Your residency for the whole 2026/27 tax year is decided by where your main home was for most of the year, not by a mid-year split. HMRC applies one set of rules — Scottish or rest-of-UK — to all your income, signalled by an S-prefix tax code. Income Tax is never apportioned by date.
Full answer
There is no day-by-day split. Your status as a "Scottish taxpayer" is determined for the entire tax year by a residence test: if your main place of residence is in Scotland for more of the year than elsewhere in the UK, you are a Scottish taxpayer for the whole of 2026/27; if not, you stay on rest-of-UK (England/Wales/NI) rates throughout. So a move dictates which single regime applies, not a part-year blend. HMRC needs your updated address to issue an S-prefix code (for example S1257L); until then your employer may use the wrong rates and a year-end reconciliation corrects it. The systems differ on Income Tax bands only — the Personal Allowance (£12,570, tapering above £100,000) and National Insurance (employee 8% then 2%) are UK-wide and unaffected. Rest-of-UK: 20% to £50,270, 40% to £125,140, 45% above. Scotland adds more bands: a 19% starter and 20% basic on lower income, an intermediate 21%, then higher 42% (£31,092–£62,430), advanced 45% (£62,430–£125,140) and a top rate of 48%. Scotland's higher rate bites from around £43,663 rather than £50,270, so mid-to-higher earners typically pay more.
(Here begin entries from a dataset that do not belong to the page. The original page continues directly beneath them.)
-- ==== Sys2Proof/Machine/Ecan.lean ====
section
/-! DEFINITION. Echo cancellation of one channel: talk state, adaptation, window moves, measurement,
non-linear processor, comfort noise, tone disabler and controls (R124 to R142). Everything is a function of
the canceller's state and of what a beat's audio measures. -/

namespace Sys2Proof.Machine

/-! ## Controls (R136, R137) -/

/-- No control pending. -/
def EcCtl.none : EcCtl := { adapt := .none, window := .none, reset := false, nlp := .none, profile := .none }

/-- Newer pending values replace older ones of their group. -/
def EcCtl.merge (older newer : EcCtl) : EcCtl :=
  { adapt := newer.adapt <|> older.adapt, window := newer.window <|> older.window, reset := older.reset || newer.reset,
    nlp := newer.nlp <|> older.nlp, profile := newer.profile <|> older.profile }

/-- The pending value an ACTION gives its group; `none` for a reserved code. -/
def ecAction (action profile : Nat) : Option EcCtl :=
  match action with
  | 1 => some { EcCtl.none with adapt := some false }
  | 2 => some { EcCtl.none with adapt := some true }
  | 3 => some { EcCtl.none with window := some false }
  | 4 => some { EcCtl.none with window := some true }
  | 5 => some { EcCtl.none with reset := true }
  | 6 => some { EcCtl.none with nlp := some .none }
  | 7 => some { EcCtl.none with nlp := some (some 0) }
  | 8 => some { EcCtl.none with nlp := some (some 1) }
  | 9 => some { EcCtl.none with nlp := some (some 2) }
  | 10 => some { EcCtl.none with profile := some profile }
  | _ => .none

/-! ## The canceller's state -/

/-- Taps of the dense section: one per sample of 32 ms, or of the 16 ms of BRINGUP (R127, R140). -/
def ecTaps (wide bringup : Bool) : Nat := if bringup then 128 else if wide then 512 else 256

/-- A canceller at OPEN or after a restart, with the controls RUN, UNLOCK, no override and profile 0 (R138). -/
def EcRun.fresh : EcRun :=
  { frozen := false, locked := false, override := none, profile := 0, fg := [], bg := [], loc := [], bringup := false,
    win := 0, locStart := 0, locPct := 0, runW := 0, runLen := 0, conv := 0, convRun := 0, measured := false, erl := 0,
    erle := 0, talk := 0, nearHang := 0, refHist := [], cmpN := 0, cmpFg := 0, cmpBg := 0, cmpIn := 0, engaged := false,
    nlpHang := 0, cngKnown := false, cng := 0, cngEnv := [], effect := .off, quiet := 0, lastRef := 0, lastIn := 0,
    lastOut := 0, levels := false }

/-- A reset: taps, locator, ERL, ERLE and comfort noise clear, WIN_START is 0 and CONV is INIT; the controls
stay (R139). -/
def EcRun.reset (e : EcRun) : EcRun :=
  { e with fg := [], bg := [], loc := [], win := 0, locStart := 0, locPct := 0, runW := 0, runLen := 0, conv := 0,
           convRun := 0, measured := false, erl := 0, erle := 0, cmpN := 0, cmpFg := 0, cmpBg := 0, cmpIn := 0,
           cngKnown := false, cng := 0, cngEnv := [] }

/-- Controls applied at the start of a job: RESET first, then the other pending values (R137). -/
def EcRun.control (e : EcRun) (c : EcCtl) : EcRun :=
  let e := if c.reset then e.reset else e
  { e with frozen := match c.adapt with
             | some run => !run
             | .none => e.frozen,
           locked := match c.window with
             | some free => !free
             | .none => e.locked,
           override := c.nlp.getD e.override, profile := c.profile.getD e.profile }

/-- A tap list with exactly `n` taps, short lists filled with zeros. -/
def padTaps (n : Nat) (l : List Word) : List Word := (l.take n) ++ List.replicate (n - l.length) 0

/-- Taps moved from window start `a` to `b`, both in 0.5 ms: the overlap keeps its values (R129). -/
def shiftTaps (n perHalf a b : Nat) (l : List Word) : List Word :=
  let l := padTaps n l
  if a ≤ b then padTaps n (l.drop ((b - a) * perHalf))
  else padTaps n (List.replicate ((a - b) * perHalf) 0 ++ l)

/-- `n` free tap values from draw `k` on: the proportionate NLMS update of R131 is not given as a number.
DESIGN CHOICE (log entry 12). -/
def freeTaps (k n : Nat) : List Word := (List.range n).map (fun i => Config.freeWord (k + i))

/-! ## Parameters of a job -/

/-- A profile as in effect at the job's beat, and the channel's rate and condition. -/
structure EcCtx where
  wide : Bool
  bringup : Bool
  t38 : Bool
  mu : Nat
  dtdMargin : Nat
  dtdHang : Nat
  floor : Nat
  ceil : Nat
  nlpHang : Nat
  nlpMode : Nat
  disabler : Bool
  convErle : Nat
  moveBeats : Nat
  movePct : Nat
  deriving DecidableEq, Repr

/-- Bypass under R126 or R135. -/
def EcRun.bypass (e : EcRun) (x : EcCtx) : Bool := x.t38 || e.effect = .bypass

/-- The NLP mode in force (R133, R135). -/
def EcRun.mode (e : EcRun) (x : EcCtx) : Nat := if e.effect = .nlpOff then 0 else e.override.getD x.nlpMode

/-- The comfort noise level in thousandths of a dBm0 (R134). -/
def EcRun.cngLevel (e : EcRun) (x : EcCtx) : Int := if e.cngKnown then e.cng / 1000 else -1000 * (x.floor : Int)

/-- The highest reference level over the dense window's delays (R130): sub-blocks of 1 ms, newest first. -/
def EcRun.refMax (e : EcRun) (x : EcCtx) : Int :=
  let span := (e.refHist.drop (e.win / 2)).take (if x.bringup then 16 else (e.win + 65) / 2 - e.win / 2)
  span.foldl max (-200000)

/-- The two tests of R130 and the hangover of NEAR_ACT. -/
def EcRun.talkStep (e : EcRun) (x : EcCtx) (b : EcSub) : EcRun :=
  let e := { e with refHist := (b.ref :: e.refHist).take 130 }
  let far := b.ref > -50000
  let erl : Int := if e.measured && 6000000 ≤ e.erl then e.erl / 1000 else 6000
  let hit := b.inp > e.cngLevel x + 6000 && b.inp > e.refMax x - erl + 1000 * (x.dtdMargin : Int)
  let near := hit || 0 < e.nearHang
  { e with talk := b2n far + 2 * b2n near, nearHang := if hit then x.dtdHang else e.nearHang - 1,
           lastRef := b.ref, lastIn := b.inp, lastOut := b.res, levels := true }

/-- A first-order average of a value in thousandths of a dB, kept in millionths, over `tau` sub-blocks.
DEDUCED (log entry 48). -/
def smooth (tau : Nat) (avg sample : Int) : Int := avg + (sample * 1000 - avg) / tau

/-- ERL and ERLE of a FAR sub-block (R132).
DEDUCED (log entry 48). -/
def EcRun.measure (e : EcRun) (b : EcSub) : EcRun :=
  { e with measured := true, erl := smooth 200 e.erl (b.ref - b.inp), erle := smooth 200 e.erle (b.inp - b.res) }

/-- The convergence state after a FAR sub-block (R132). -/
def EcRun.converge (e : EcRun) (x : EcCtx) : EcRun :=
  let at1 : Int := 1000000 * (x.convErle : Int)
  match e.conv with
  | 0 => { e with conv := 1, convRun := if at1 ≤ e.erle then 1 else 0 }
  | 1 =>
    let n := if at1 ≤ e.erle then e.convRun + 1 else 0
    if 200 ≤ n then { e with conv := 2, convRun := 0 } else { e with convRun := n }
  | _ =>
    let n := if e.erle < at1 - 6000000 then e.convRun + 1 else 0
    if 200 ≤ n then { e with conv := 1, convRun := 0 } else { e with convRun := n }

/-- The comparison of the two filters over 20 FAR sub-blocks (R131): answers whether DIVERGE occurs.
DEDUCED (log entry 48). -/
def EcRun.compare (e : EcRun) : EcRun × Bool :=
  let copy := e.cmpBg < e.cmpFg && e.cmpBg * 12589 ≤ e.cmpFg * 10000
  let bad := e.cmpIn < e.cmpFg && e.cmpIn * 19953 ≤ e.cmpFg * 10000
  let fg := if copy then e.bg else e.fg
  let fg := if bad then (if e.cmpBg < e.cmpIn then e.bg else []) else fg
  ({ e with fg := fg, cmpN := 0, cmpFg := 0, cmpBg := 0, cmpIn := 0 }, bad)

/-- Adaptation of both filters in a FAR sub-block; taps come as free values from draw `k` (R131). -/
def EcRun.adapt (e : EcRun) (x : EcCtx) (b : EcSub) (k : Nat) : EcRun × Bool :=
  let n := ecTaps x.wide x.bringup
  let e := { e with fg := freeTaps k n, bg := freeTaps (k + n) n, cmpN := e.cmpN + 1, cmpFg := e.cmpFg + b.fgE,
                    cmpBg := e.cmpBg + b.bgE, cmpIn := e.cmpIn + b.inE }
  if e.cmpN = 20 then e.compare else (e, false)

/-- Engagement of the non-linear processor (R133). -/
def EcRun.nlpStep (e : EcRun) (x : EcCtx) : EcRun :=
  match e.talk with
  | 1 => { e with engaged := true, nlpHang := x.nlpHang }
  | 0 => if e.engaged && 0 < e.nlpHang then { e with nlpHang := e.nlpHang - 1 } else { e with engaged := false, nlpHang := 0 }
  | _ => { e with engaged := false, nlpHang := 0 }

/-- The comfort noise estimate, in IDLE sub-blocks only (R134). Its envelope is a free value.
DEDUCED (log entry 48). -/
def EcRun.noiseStep (e : EcRun) (x : EcCtx) (b : EcSub) (k : Nat) : EcRun :=
  if e.talk = 0 then
    let now := 1000 * e.cngLevel x
    let next := min (smooth 1000 now b.inp) (now + 6000)
    { e with cngKnown := true, cng := clampInt (-1000000 * (x.floor : Int)) (-1000000 * (x.ceil : Int)) next,
             cngEnv := freeTaps k 10 }
  else e

/-- The end of a disabler effect: input and reference both below −36 dBm0 for 250 ms (R135). -/
def EcRun.quietStep (e : EcRun) (b : EcSub) : EcRun :=
  if e.effect = .off then e
  else
    let n := if b.inp < -36000 && b.ref < -36000 then e.quiet + 1 else 0
    if 250 ≤ n then { e with effect := .off, quiet := 0 } else { e with quiet := n }

/-- Free values one sub-block may draw. -/
def ecDraws : Nat := 1100

/-- One sub-block: answers the canceller, whether a foreground recovery occurred and the draws used. -/
def EcRun.sub (e : EcRun) (x : EcCtx) (b : EcSub) (k : Nat) : EcRun × Bool :=
  let e := (e.talkStep x b).quietStep b
  if e.bypass x then (e, false)
  else
    let far := e.talk = 1
    let e := if far then (e.measure b).converge x else e
    let (e, bad) := if far && !e.frozen then e.adapt x b k else (e, false)
    ((e.nlpStep x).noiseStep x b (k + 1050), bad)

/-- The locator's candidate (R128): W* and CAP of every start, from the energies of the 256 taps. -/
def locFirst (es : List Nat) : Nat :=
  let m := es.foldl max 0
  es.findIdx (fun v => m ≤ v * 16)

/-- The captured share in %. -/
def locCap (es : List Nat) (w : Nat) : Nat :=
  let all := es.foldl (· + ·) 0
  if all = 0 then 0 else ((es.drop w).take 64).foldl (· + ·) 0 * 100 / all

/-- The window after a beat in which the locator adapted (R128, R129): answers whether a move is decided. -/
def EcRun.locate (e : EcRun) (x : EcCtx) (es : List Nat) : EcRun × Bool :=
  let es := (es.take 256) ++ List.replicate (256 - es.length) 0
  let e := { e with loc := es }
  if es.all (· = 0) then (e, false)
  else
    let w := min 192 (locFirst es - 4)
    let cap := locCap es w
    let e := { e with locStart := w, locPct := cap }
    let enough := x.movePct + locCap es e.win ≤ cap
    let run := if enough then (if w = e.runW then e.runLen + 1 else 1) else 0
    if x.moveBeats ≤ run && !e.locked then
      let per := if x.wide then 8 else 4
      let n := ecTaps x.wide false
      ({ e with win := w, runW := w, runLen := 0, fg := shiftTaps n per e.win w e.fg, bg := shiftTaps n per e.win w e.bg }, true)
    else ({ e with runW := w, runLen := run }, false)

/-- The first beat in SERVICE after BRINGUP, and the narrow section of BRINGUP (R140). -/
def EcRun.sizeFor (e : EcRun) (x : EcCtx) : EcRun :=
  let n := ecTaps x.wide x.bringup
  if e.bringup && !x.bringup then { e with bringup := false, fg := padTaps n e.fg, bg := padTaps n e.bg, loc := [] }
  else { e with bringup := x.bringup, fg := padTaps n e.fg, bg := padTaps n e.bg }

/-- What tone detection reports to the disabler (R135): an entry into an effect. -/
def EcRun.disable (e : EcRun) (x : EcCtx) (ans reversed : Bool) : EcRun × Bool :=
  if !x.disabler then (e, false)
  else if reversed then
    if e.effect = .bypass then (e, false) else ({ e with effect := .bypass, quiet := 0 }, true)
  else if ans then
    if e.effect = .off then ({ e with effect := .nlpOff, quiet := 0 }, true) else (e, false)
  else (e, false)

/-- What a job's echo cancellation brings about besides the state. -/
structure EcOut where
  diverges : Nat
  disables : Nat
  moved : Bool
  convs : List Nat
  draws : Nat
  deriving DecidableEq, Repr

/-- Fold the sub-blocks of a beat. -/
def EcRun.subs (x : EcCtx) : List EcSub → Nat → EcRun → Nat → List Nat → EcRun × Nat × List Nat
  | [], _, e, d, cs => (e, d, cs)
  | b :: bs, k, e, d, cs =>
    let (e', bad) := e.sub x b k
    EcRun.subs x bs (k + ecDraws) e' (d + b2n bad) (if e'.conv = e.conv then cs else cs ++ [e'.conv])

/-- Some sub-block adapted: FAR, outside bypass. -/
def EcRun.subsFar (x : EcCtx) : List EcSub → Nat → EcRun → Bool
  | [], _, _ => false
  | b :: bs, k, e =>
    let e' := (e.sub x b k).1
    (e'.talk = 1 && !e'.bypass x) || EcRun.subsFar x bs (k + ecDraws) e'

/-- The canceller's part of a job: controls, sub-blocks, disabler, locator (R124 to R140). -/
def EcRun.job (e : EcRun) (x : EcCtx) (c : EcCtl) (b : EcBeat) (ans reversed : Bool) (k : Nat) : EcRun × EcOut :=
  let e1 := (e.control c).sizeFor x
  let cs0 := if e1.conv = e.conv then [] else [e1.conv]
  let counted := b.subs.take 5
  let (e2, d, cs) := EcRun.subs x counted k e1 0 cs0
  let (e3, dis) := if x.t38 then (e2, false) else e2.disable x ans reversed
  let adapted := EcRun.subsFar x counted k e1 && !e1.frozen && !x.bringup
  let (e4, moved) := if adapted then e3.locate x b.loc else (e3, false)
  (e4, { diverges := d, disables := b2n dis, moved := moved, convs := cs, draws := 5 * ecDraws })

end Sys2Proof.Machine
end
Worked example: on a £60,000 salary, becoming a Scottish taxpayer for 2026/27 means more income falls into the 42% advanced/higher zone above roughly £43,663, where a rest-of-UK taxpayer would still be at 40% up to £50,270 — leaving the Scottish bill several hundred pounds higher. A lower earner near the Personal Allowance can pay marginally less under Scotland's 19% starter band. Practical steps: tell HMRC your new address promptly, check for an S code on your payslip, and keep evidence of your main-home date in case residency is queried. Note Scotland also uses LBTT (not SDLT) on any property purchase.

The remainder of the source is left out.